В это время у меня в дневнике появилось больше записей про всякие международные дела. В предыдущие месяцы я, сосредоточенный на занятиях и разных своих проблемах, про политику мало записывал. Не записал даже о том, что мой любимый Маленков перестал быть Председателем Совета министров и на его место был назначен Булганин. А Маленков стал министром электростанций. Все более становилось понятным, что власть сосредотачивается в руках Хрущева. В июне я записал, что видел приезжавшего в университет Неру, премьер-министра Индии, который посетил СССР вместе со своей дочерью Индирой Ганди. Позднее, осенью, Хрущев вместе с Булганиным ездили в Индию с ответным визитом. Они в это время все время ездили вместе. Появились разные анекдоты, в которых они фигурировали как «два туриста». А вместе они ездили потому, что Хрущев тогда не имел никаких официальных правительственных должностей, так что Булганин был нужен в качестве формального главы правительства для встреч с главами других государств. Но все уже понимали, что фактически главой СССР становится Хрущев.

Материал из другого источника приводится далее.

/-- R179, R181, R182, R240, R251, R252, R266: what a slot that stalls until an answer is waiting for: a read whose bytes
arrive at a time, an access with the phase reached, the release of a barrier generation, or circuit segments that had begun
(handle, stream, bytes committed). -/
inductive Wait where
  | none
  | timed (due : Nat) (bytes : List Byte)
  | access (id : Nat) (phase : Nat)
  | barrier (scope : Scope) (place : Nat) (id : Nat) (gen : Nat)
  | segments (l : List (Nat × Nat × Nat))
  deriving DecidableEq, Repr

/-- R337: the state a trap entry sets aside. -/
structure Aside where
  sq : Trellis W64
  qa : Trellis VReg
  qb : Trellis VReg
  group : Group
  loops : List Level
  repc : BitVec 16
  rep : Option Repeat
  xfer : Option Target
  wait : Wait
  soft : Option (BitVec 8 × W64 × Nat)
  split : List Res
  stopped : Nat
  deriving DecidableEq, Repr

/-- R335, R367: a deferred trap: its cause, its detail, the place in program order of the instruction it comes from, and the address that its
record concerns. -/
structure Deferred where
  code : BitVec 8
  tval : W64
  order : Nat
  addr : Nat
  deriving DecidableEq, Repr

/-- R113, R114: a copy channel's watermark register and, above MARK, the 16-byte units filled so far. -/
structure Watermark where
  base : Nat
  limit : Nat
  mark : Nat
  bound : Bool
  filled : List Nat
  deriving DecidableEq, Repr

/-- R72: a row of a tile: 128 data bytes and 32 side bytes. -/
structure TileRow where
  data : List Byte
  side : List Byte
  deriving DecidableEq, Repr

/-- R72, R221, R225: a tile with its configuration register, its dirty bit and its busy bits, kept as the cycles at which
they clear (`none`: clear); `wait` keeps WBUSY set until the access of that number has answered. -/
structure Tile where
  rows : List TileRow
  tc : BitVec 18
  dirty : Bool
  wbusy : Option Nat
  rbusy : Option Nat
  wait : Option Nat
  deriving DecidableEq, Repr

/-- R223: the kinds of an accumulator. -/
inductive AccKind where
  | float
  | int
  | ranked
  deriving DecidableEq, Repr

/-- R223, R225: an accumulator: its words by row and column (for a ranked one the lists in the layout of R223), its
state, and its busy bits. `mmaBusy` says that WBUSY was set by an MMA-class instruction, `wait` that it is set until the part of an
image that this access reads has come (R240). -/
structure Acc where
  kind : AccKind
  k : Nat
  dir : Bool
  vt : Bool
  len : List Nat
  words : List (List W32)
  wbusy : Option Nat
  rbusy : Option Nat
  mmaBusy : Bool
  wait : Option Nat
  deriving DecidableEq, Repr

/-- R226, R246, R355: a matrix instruction or AMO.FADD32 that completes later: the cycle (`none`: an access has yet to
answer), the flags it raised, the FEN in force at its issue, its PC, its unit and place in program order; its level, the group
sums it forms, which of them met a detection (R88, R89), and for a detection at F0 the slice. -/
structure Completion where
  mid : Nat
  due : Option Nat
  flags : BitVec 5
  fen : BitVec 5
  pc : BitVec 18
  unit : Nat
  order : Nat
  level : Nat
  groups : Nat
  dets : List Nat
  f0 : Option Nat
  deriving DecidableEq, Repr

/-- R256: the object a copy channel counts into. -/
inductive Binding where
  | none
  | sync (va : W64)
  | slot (va : W64)
  deriving DecidableEq, Repr

/-- R253: the staging state of a copy engine. -/
structure Staging where
  n : List Nat
  ss : List Int
  ds : List Int
  src : W64
  dst : W64
  efmt : Nat
  fill : Bool
  label : BitVec 8
  bind : List Binding
  deriving DecidableEq, Repr

/-- R257: a fired copy command: its number (which stands among those of accesses in program order), the task it belongs to and
the privilege it was fired at, the snapshot of the staging state, the channel and its binding, flags, scope, class, issue tick
and its bundle's place in program order. -/
structure Command where
  cid : Nat
  taskid : Nat
  priv : Bool
  staging : Staging
  ch : Nat
  bind : Binding
  acq : Bool
  rel : Bool
  scope : Scope
  cls : Nat
  tick : Nat
  order : Nat
  deriving DecidableEq, Repr

/-- R263: a CSEND stream, its number (which stands among those of accesses in program order): source home-window offset, destination device physical address and its virtual address,
length, binding, release, scope, class, and the bytes committed so far. -/
structure Stream where
  src : Nat
  dst : Nat
  len : Nat
  bind : Binding
  engine : Engine
  ch : Nat
  rel : Bool
  scope : Scope
  cls : Nat
  committed : Nat
  order : Nat
  cid : Nat
  deriving DecidableEq, Repr

/-- R261: the states of a circuit handle. -/
inductive HandleState where
  | free
  | pending
  | opened
  | closing
  | refused
  | lost
  deriving DecidableEq, Repr

/-- R261, R262: a circuit handle: its state, the far core, the backtracks of its lantern, the lease (granted ticks while
PENDING, else the tick at which it ends), its streams (the head is the running one when `running`), the tick at which
the segment in flight began, and whether the lease has expired under that segment. -/
structure Handle where
  st : HandleState
  far : Nat
  back : Nat
  lease : Nat
  streams : List Stream
  running : Bool
  expired : Bool
  gen : Nat
  deriving DecidableEq, Repr

/-- R187, R299: a PSUB subscription: sensor, threshold, direction, notify word, and whether it is armed. -/
structure Subscription where
  sensor : Nat
  threshold : Int
  falling : Bool
  word : W64
  armed : Bool
  deriving DecidableEq, Repr

/-- R34: a task descriptor. -/
structure Descriptor where
  plist : W64
  joinp : W64
  budget : Nat
  args : List W64
  pc : BitVec 18
  affv : Nat
  affk : Nat
  asid : Nat
  band : Nat
  fid : Nat
  wdef : Nat
  deriving DecidableEq, Repr

/-- R36: a preload list. -/
structure PreloadList where
  psrc : W64
  pdst : Nat
  plen : Nat
  cslen : Nat
  csrc : W64
  fplo : Nat
  fphi : Nat
  ranges : List (W64 × Nat × Nat)
  deriving DecidableEq, Repr

/-- R38, R57, R133, R298, R304: what identifies a task while the machine holds it: identifier, descriptor copy with its
budget filled in, acceptance tick, the quad of the kiosk it belongs to, logical linear core number, preload list,
save slot (quad and index), remaining budget in ticks, boost lease in ticks, and whether it was rerun once. -/
structure Task where
  taskid : Nat
  desc : Descriptor
  accepted : Nat
  quad : Nat
  logical : Nat
  plist : PreloadList
  slot : Option (Nat × Nat)
  budget : Nat
  lease : Nat
  rerun : Bool
  deriving DecidableEq, Repr

/-- R96: a range entry of the copy a core keeps (R101). -/
structure RangeEntry where
  valid : Bool
  rd : Bool
  wr : Bool
  amok : Bool
  kidx : Nat
  base : Nat
  sup : Bool
  limit : Nat
  offset : W64
  deriving DecidableEq, Repr

/-- R97, R101: a cached leaf: the virtual page, its size in bytes, and what it maps. -/
structure Leaf where
  asid : Nat
  page : Nat
  size : Nat
  target : Nat
  rd : Bool
  wr : Bool
  amok : Bool
  kidx : Nat
  sup : Bool
  deriving DecidableEq, Repr

/-- R248, R107: a FENCE that holds later accesses: its class mask, the accesses it waits for, and whether its scope is POD, at which an
access to another package has performed once it is acknowledged (R284). -/
structure Hold where
  mask : BitVec 16
  waits : List Nat
  pod : Bool
  deriving DecidableEq, Repr

/-- R358: an ending under way: the cause, its detail, the slot, whether it was deferred, and whether the join update has
been made or given up. -/
structure Ending where
  code : BitVec 8
  tval : W64
  k : Nat
  defer : Bool
  joined : Bool
  addr : Nat
  deriving DecidableEq, Repr

/-- R101: the state of memory that the page walks of a context use until the next TLBIR that names its ASID: the cells, the keys they are
under, and the tick at which it was taken. -/
structure TableView where
  mem : List Host.Cell
  keys : List (Nat × Nat × Nat)
  tick : Nat
  deriving DecidableEq, Repr

/-- R54: the state of one context bank. -/
structure Context where
  task : Option Task
  sreg : List W64
  preds : List Bool
  va : List VReg
  vb : List VReg
  ma : List W64
  mb : List W64
  sq : Trellis W64
  qa : Trellis VReg
  qb : Trellis VReg
  group : Group
  results : List Result
  nextRid : Nat
  loops : List Level
  rep : Option Repeat
  xfer : Option Target
  pc : BitVec 18
  stw : W64
  epc : W64
  estw : W64
  cause : W64
  tval : W64
  tvec : W64
  macpc : W64
  micpc : W64
  ssp : W64
  sslim : W64
  sstop : W64
  qpct : W64
  qbase : W64
  marks : List Watermark
  histA : List W32
  histB : List W32
  histReadyA : Nat
  histReadyB : Nat
  tiles : List Tile
  accs : List Acc
  rwm : List W32
  clm : List W32
  staging0 : Staging
  staging1 : Staging
  copied : List Nat
  withdrawn : List (Engine × Command)
  handles : List Handle
  psub : List (Option Subscription)
  bundles : W64
  estall : W64
  mskip : W64
  dstall : W64
  aside : List Aside
  firstCause : BitVec 8
  split : List Res
  deferred : List Deferred
  completions : List Completion
  holds : List Hold
  wait : Wait
  soft : Option (BitVec 8 × W64 × Nat)
  ending : Option Ending
  drain : Bool
  flagCycle : Nat
  flagsThen : BitVec 5
  runFrom : Option Nat
  pushBusy : Nat
  ranges : List RangeEntry
  tables : TableView
  order : Nat
  deriving DecidableEq, Repr

/-! ### Cores -/

/-- R56: why a swap was requested; a YIELD with the tick of its bundle's issue (R57). -/
inductive SwapReason where
  | exited
  | yielded (tick : Nat)
  | preempted
  | overrun
  | ended
  | migrated (target : Nat)
  | idle
  deriving DecidableEq, Repr

/-- R55, R302: what the active bank of a core is leaving for: nothing; a swap whose first bundle of cycle 25 issues at `at25`;
the 24 cycles of a migration's step 2, over at `ends`; or the copy of its step 4. -/
inductive Leaving where
  | no
  | swap (at25 : Nat)
  | settling (ends : Nat)
  | copying
  deriving DecidableEq, Repr

/-- R38, R46, R57, R359: a task entry of a kiosk: a new task, or the saved context of a resumable or overrun one with its
footprint image. `since` is when it entered its present band, `waited` the waiting time it brought with it (R48, R52),
`head` marks an entry put at its band's head (R360). -/
structure Entry where
  task : Task
  band : Nat
  since : Nat
  waited : Nat
  saved : Option (Context × List Byte)
  head : Bool
  deriving DecidableEq, Repr

/-- R53: the preload of a task: the entry it was selected from, the item it is at (1 to 4; 5 when all are filled) with the
range within item 4, the bytes of the present item filled so far, and whether it is blocked behind the active or a departed
context. A blocked item is not begun. -/
structure Preload where
  entry : Entry
  item : Nat
  range : Nat
  off : Nat
  blocked : Bool
  deriving DecidableEq, Repr

/-- What holds the shadow bank: nothing; a task with its preload (R50, R53); or a departed context that is being saved (R58),
with why it left and whether its bytes are already on their way to its slot. -/
inductive ShadowUse where
  | free
  | loaded
  | spilling (why : SwapReason) (written : Bool)
  deriving DecidableEq, Repr

/-- R185, R293: an operating-point transition: the target and the time at which its settling ends. -/
structure OpMove where
  target : Nat
  ends : Nat
  deriving DecidableEq, Repr

/-- R257: the burst that a command is issuing in parts, which go by several routes (R26, R284): its number, its address, its bytes, and how
many of them have been issued. -/
structure Whole where
  group : Nat
  va : Nat
  len : Nat
  done : Nat
  deriving DecidableEq, Repr

/-- R257, R258: the command a copy engine runs: its loop counters (level 1 first), the byte reached in the row, whether
every burst was issued, bursts not yet performed, whether it has faulted, and the burst of which parts are still to be issued. -/
structure Running where
  cmd : Command
  idx : List Nat
  off : Nat
  issued : Bool
  outstanding : Nat
  faulted : Bool
  uid : Nat
  part : Option Whole
  deriving DecidableEq, Repr

/-- R253, R258: a copy engine: its time-sorted buffer and the command it runs. -/
structure CopyEngine where
  buffer : List Command
  running : Option Running
  deriving DecidableEq, Repr

/-! ### The slot being executed -/

/-- How the slot being executed ended, for the step that called `exec`. -/
inductive SlotEnd where
  /-- the slot committed (R125) -/
  | committed
  /-- the slot has not committed; its bundle stalls (R131) -/
  | stalled
  /-- the slot took a trap, which has been entered (R335, R336), or its context is ending (R358) -/
  | stopped
  deriving DecidableEq, Repr

/-- R122 to R128, R131, R132, R177, R354: the bundle being executed: whether it has issued, its tick of issue, the slot
executed, that slot's extra bits, whether the bundle has a header, the named vector registers of which an earlier slot
of this bundle wrote a lane, what REPV adds to stepped specifiers, the cycles added to the issue of the next bundle, the address that a
record concerns, and the slot at which the bundle issued. -/
structure SlotCtx where
  issued : Bool
  tick : Nat
  k : Nat
  xb : BitVec 4
  hdr : Bool
  wrote : List Res
  repOff : Nat
  extra : Nat
  ended : SlotEnd
  concern : Nat
  first : Nat
  deriving DecidableEq, Repr

/-- R21: one core. `time` is when its current cycle begins, in units of time; `cycle` is counter 4 (R168). `countThen` holds the groups
and detections counted at each level in the cycle `countCycle`, which a write in that cycle leaves counted (R89). `linkFree` is the
time, in units, from which the link to its router can take the next packet (R268). -/
structure Core where
  slot : SlotCtx
  act : Context
  shd : Context
  shadow : ShadowUse
  preloads : List Preload
  swapReq : Option SwapReason
  leaving : Leaving
  imem : List (Nat × BitVec 128)
  cstore0 : List (Nat × BitVec 128)
  cstore1 : List (Nat × BitVec 128)
  half : Bool
  cycle : Nat
  time : Nat
  cestall : W64
  weights : List (Nat × Nat)
  op : Nat
  opMove : Option OpMove
  opHeld : Option Nat
  rail : Nat
  railEnds : Nat
  arrayFree : Nat
  merr : List (BitVec 48 × Bool)
  mgrp : List W64
  windowDet : List Nat
  countCycle : Nat
  countThen : List (Nat × Nat)
  engine0 : CopyEngine
  engine1 : CopyEngine
  leaves : List Leaf
  throttled : Bool
  retirePending : Bool
  linkFree : Nat
  deriving DecidableEq, Repr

Мне вся эта международная активность Хрущева нравилась, особенно укрепление связей с Индией и другими азиатскими странами. Я в этой нашей открытости миру видел шаги в направлении мировой победы социализма и коммунизма. Все лидеры иностранных государств, посещавшие Москву, непременно приезжали и к нам в университет, и я многих из них видел. Большую симпатию у москвичей вызвал приезжавший в Москву несколько позже шахиншах Ирана Мохаммед Реза Пехлеви и особенно шахиня Сорайя. Но вот к поездке Хрущева и Булганина в Югославию, которая состоялась еще в мае 1955 года и завершилась братанием с Тито, я отнесся настороженно. Я привык считать, что Тито изменил делу интернационализма, и не хотел ему этого прощать. Позднее, уже в июле, Хрущев и Булганин ездили в Женеву на первую после окончания войны и Потсдамской конференции 1945 года встречу глав четырех великих держав – СССР, США, Великобритании и Франции. Официальным главой советской делегации снова был Булганин, а в США в это время президентом был Эйзенхауэр. Никаких существенных результатов это совещание не принесло, но все же это был заметный шаг к ослаблению напряженности в мире. Возник термин «дух Женевы» как символ стремления к сотрудничеству, к решению споров мирным путем. Правда, употреблялся он в основном при желании упрекнуть противоположную сторону в нарушении этого духа.